Home Is in Your Head is the second studio album by His Name Is Alive, originally released via 4AD in the UK on September 9, 1991, and on Rykodisc in the United States in 1992.

History
Like their 4AD debut, Livonia, His Name Is Alive's Home Is in Your Head comprises tracks that originated in Warren Defever's basement on a 4-track recorder, later remixed by Ivo Watts-Russell and John Fryer into something suitable for release.

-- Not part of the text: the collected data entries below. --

-- ==== Sys2Proof/Certificates/Slice0/Obligations.lean ====
section
/-! DEFINITION. The statements for the provers. Each docstring names the rules of spec/ it rests on.
`s.offered (Pins.offer b)` is the state `s` in which the environment offers the byte `b` next, so that
`step (s.offered (Pins.offer b))` is the abstract level's `step(cfg, s, b)` (R10). -/

open Sys2Proof Sys2Proof.Machine

/-! ### Reset, idle, and the step -/

/-- R29, R133: after reset `ST` is `Seeking` and there is no event; the model's own fields hold nothing (log entries 1 and 3
name the values the model chose for the rest, on which nothing here rests). -/
def Obligations.ResetStateIsSeekingWithNoEvent : Prop :=
  State.reset.st = .seeking ∧ State.reset.event = .none ∧ State.reset.frameValid = false ∧
    State.reset.errValid = false ∧ State.reset.input = [] ∧
    ∀ cfg, (State.resetWith cfg).st = .seeking ∧ (State.resetWith cfg).event = .none ∧ (State.resetWith cfg).cfg = cfg

/-- R28: the invariants hold right after reset, in every instance. -/
def Obligations.ResetStateSatisfiesTheInvariants : Prop := ∀ cfg, (State.resetWith cfg).Inv

/-- R77, R29: RESET from any state goes to `Seeking` with no event. Every register and cell takes a free value of its own draw
(the model's form of 'unspecified', log entry 2); the instance's constants and the input to come are untouched, and no cell is a delivered frame's (log entry 6). -/
def Obligations.ResetOperationLeavesOnlySeeking : Prop :=
  ∀ s : State, ∃ t, exec .reset s = .next t ∧ t.st = .seeking ∧ t.event = .none ∧
    t.len = Config.freeLen s.draws ∧ t.msgid = Config.freeMsgid s.draws ∧ t.src = Config.freeSrc s.draws ∧
    t.dst = Config.freeDst s.draws ∧ t.cnt = Config.freeCnt s.draws ∧ t.acc = Config.freeAcc s.draws ∧
    t.rxck = Config.freeRxck s.draws ∧ (∀ i, i < 128 → t.pay.read i = Config.freePay s.draws i) ∧ t.pay.wf = true ∧
    t.readable = 0 ∧ t.cfg = s.cfg ∧ t.input = s.input ∧ t.draws = s.draws + 1

/-- R134, R77, R119: `rst = 1` selects RESET whatever `in_valid` and the byte are; a byte offered in that cycle is lost. -/
def Obligations.ResetWinsOverAnOfferedByte : Prop :=
  ∀ (s : State) (valid : Bool) (b : Byte),
    step (s.offered { rst := true, inValid := valid, inData := b }) = exec .reset s

/-- R78: IDLE changes no register, no cell and not `ST`; the event pulses return to 0; it is selected by `rst = 0` and
`in_valid = 0`, whatever the data wire carries. -/
def Obligations.IdleKeepsEveryRegister : Prop :=
  ∀ s : State,
    (∃ t, exec .idle s = .next t ∧ t = { s with event := .none } ∧ s.KeepsPay t ∧ t.frameValid = false ∧ t.errValid = false) ∧
    ∀ b, step (s.offered { rst := false, inValid := false, inData := b }) = exec .idle s

/-- R78, R111: any number of cycles with no byte, in any state, changes nothing and emits nothing. -/
def Obligations.StalledInputHoldsTheState : Prop :=
  ∀ (n : Nat) (s : State),
    runPins s (List.replicate (n + 1) Pins.idle) = .next ({ s with event := .none }, silent (n + 1))

/-- R47, R111: when the environment has offered nothing, a step changes nothing (the model's reading of an input that has
stopped, log entry 5). -/
def Obligations.StepWithoutInputIsIdle : Prop :=
  ∀ s : State, s.input = [] → step s = .next { s with event := .none }

/-- The step runs the operation that the decoder reads from this cycle's key, after the pins are consumed (R61, R76). Where the
key and the registers select none, it refuses under that name: that clause is the model's own choice (log entry 9), met only with
`CNT + 1 > LEN` in `ReadingPayload`, which R92 says cannot occur. -/
def Obligations.StepRunsTheDecodedOperation : Prop :=
  ∀ s : State,
    (∀ i, decode s.selRegs s.key = .ok i → wellFormed s.cfg i = true → step s = exec i s.advance) ∧
    (∀ i, decode s.selRegs s.key = .ok i → wellFormed s.cfg i = true) ∧
    (∀ e, decode s.selRegs s.key = .error e → step s = .refused (.noOperation e)) ∧
    s.advance = { s with input := s.input.tail }

/-- A word of the opcode table put where the step finds its key runs the operation the decoder reads from that word. -/
def Obligations.FetchedTableWordIsRun : Prop :=
  ∀ (s : State) (nbits w : Nat) (i : Instr), decodeTableWord nbits w = some i →
    step (s.withFetchWord nbits w) = exec i (s.withFetchWord nbits w).advance

/-! ### The key: decode and encode -/

/-- Words written out from the patterns of R62, `r v ssss bbbbbbbb`, decode to their operations, in the model's own context for bare
words: the SEEK and SYNC words rest on the reference markers 0xAA and 0x55 (log entry 1), and DST.PAY, PAY.MORE and CK.BAD on
`LEN = 2`, `CNT = 0`, `ACC = RXCK = 0` (log entry 8); that code 11 is refused by name is log entry 11. -/
def Obligations.WrittenKeysDecode : Prop :=
  decode SelRegs.table 0b10000000000000#14 = .ok .reset ∧
  decode SelRegs.table 0b11101101011010#14 = .ok .reset ∧
  decode SelRegs.table 0b00000000000000#14 = .ok .idle ∧
  decode SelRegs.table 0b01000010101010#14 = .ok (.seekHit 0xAA) ∧
  decode SelRegs.table 0b01000001010101#14 = .ok (.seekMiss 0x55) ∧
  decode SelRegs.table 0b01000101010101#14 = .ok (.syncHit 0x55) ∧
  decode SelRegs.table 0b01001000000100#14 = .ok (.lenLo 0x04) ∧
  decode SelRegs.table 0b01011000000001#14 = .ok (.src 0x01) ∧
  decode SelRegs.table 0b01011100000010#14 = .ok (.dstPay 0x02) ∧
  decode SelRegs.table 0b01100011011110#14 = .ok (.payMore 0xDE) ∧
  decode SelRegs.table 0b01101000000100#14 = .ok (.ckBad 0x04) ∧
  decode SelRegs.table 0b01101100000000#14 = .error (.unusedStCode 11)

/-- R61, R62: for every operation, with every byte, and every content of the selecting registers that meets its condition, the
decoder reads the operation back from its key. -/
def Obligations.DecodeOfEncodeIsTheOperation : Prop :=
  ∀ (r : SelRegs) (i : Instr), selected r i = true → decode r (encode i) = .ok i

/-- R62, R61: what the decoder answers is a row of the opcode table: the key has the row's fixed bits, the row's condition
holds, and the operand is the key's byte. -/
def Obligations.DecodedOperationMatchesItsRow : Prop :=
  ∀ (r : SelRegs) (k : Key) (i : Instr), decode r k = .ok i →
    k &&& i.keyMask = i.keyMatch ∧ selected r i = true ∧ (i.byte = none ∨ i.byte = some k.data)

/-- R62: conversely, a key with a row's fixed bits, in registers that meet the row's condition, decodes to that row; so no two
rows apply to one key. -/
def Obligations.MatchingRowIsDecoded : Prop :=
  ∀ (r : SelRegs) (k : Key) (i : Instr), k &&& i.keyMask = i.keyMatch → selected r i = true →
    (i.byte = none ∨ i.byte = some k.data) → decode r k = .ok i

/-- R96: in every state that satisfies the invariants, a byte selects exactly one operation. -/
def Obligations.SelectionIsTotalAndExclusive : Prop :=
  ∀ (s : State) (b : Byte), s.Inv →
    ∃! i, i.fromState = some s.st ∧ i.byte = some b ∧ selected s.selRegs i = true

/-! ### The operations: effect, frame, selection -/

/-- R79, R80: SEEK.MISS and SEEK.HIT write no register; the byte is compared with `MARKER0` in `Seeking`. -/
def Obligations.SeekOperations : Prop :=
  ∀ (s : State) (b : Byte),
    (∃ t, exec (.seekMiss b) s = .next t ∧ t = { s with st := .seeking, event := .none } ∧ s.KeepsPay t) ∧
    (∃ t, exec (.seekHit b) s = .next t ∧ t = { s with st := .matchedFirstMarker, event := .none } ∧ s.KeepsPay t) ∧
    (s.st = .seeking → b ≠ s.cfg.marker0 → step (s.offered (Pins.offer b)) = exec (.seekMiss b) s) ∧
    (s.st = .seeking → b = s.cfg.marker0 → step (s.offered (Pins.offer b)) = exec (.seekHit b) s)

/-- R81, R82, R67, R117: SYNC.HIT loads `ACC` with `CK_SEED`, clears `CNT` and begins the frame; SYNC.MISS returns to `Seeking`
with no event; each leaves every other register as it was. (The model's own `readable`, which says whose payload the read port
shows, goes to 0 at a silent drop: log entry 6.) -/
def Obligations.SyncOperations : Prop :=
  ∀ (s : State) (b : Byte),
    (∃ t, exec (.syncHit b) s = .next t ∧ t.acc.toNat = (s.cfg.marker0.toNat + s.cfg.marker1.toNat) % 65536 ∧
      t = { s with acc := t.acc, cnt := 0, st := .readingLength0, event := .none } ∧ s.KeepsPay t) ∧
    (∃ t, exec (.syncMiss b) s = .next t ∧ t = { s with st := .seeking, event := .none, readable := 0 } ∧ s.KeepsPay t) ∧
    (s.st = .matchedFirstMarker → b = s.cfg.marker1 → step (s.offered (Pins.offer b)) = exec (.syncHit b) s) ∧
    (s.st = .matchedFirstMarker → b ≠ s.cfg.marker1 → step (s.offered (Pins.offer b)) = exec (.syncMiss b) s)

"Sitting Still Moving Still Staring Outlooking" was later used in the 1996 film Jerry Maguire in a key scene when Tom Cruise is having a nervous breakdown.

Release Details
"There's Something Between Us and He's Changing My Words" is a cover of a song by Bone Machine, which consisted of Defever, guitarist Jymn Auge and drummer Scott "Scoot" Mackenzie, and released their sole album in 1989. Auge had guested on Livonia, and, by this album, he was a full-time member of HNIA. "Man on the Silver Mountain" is a cover of a song by Rainbow.

A hidden song is included on the last track. After a brief moment of silence following the conclusion of "Dreams Are of the Body," a song called "The Other Body" begins. This is a demo track that ends abruptly, as the tape ran out during recording.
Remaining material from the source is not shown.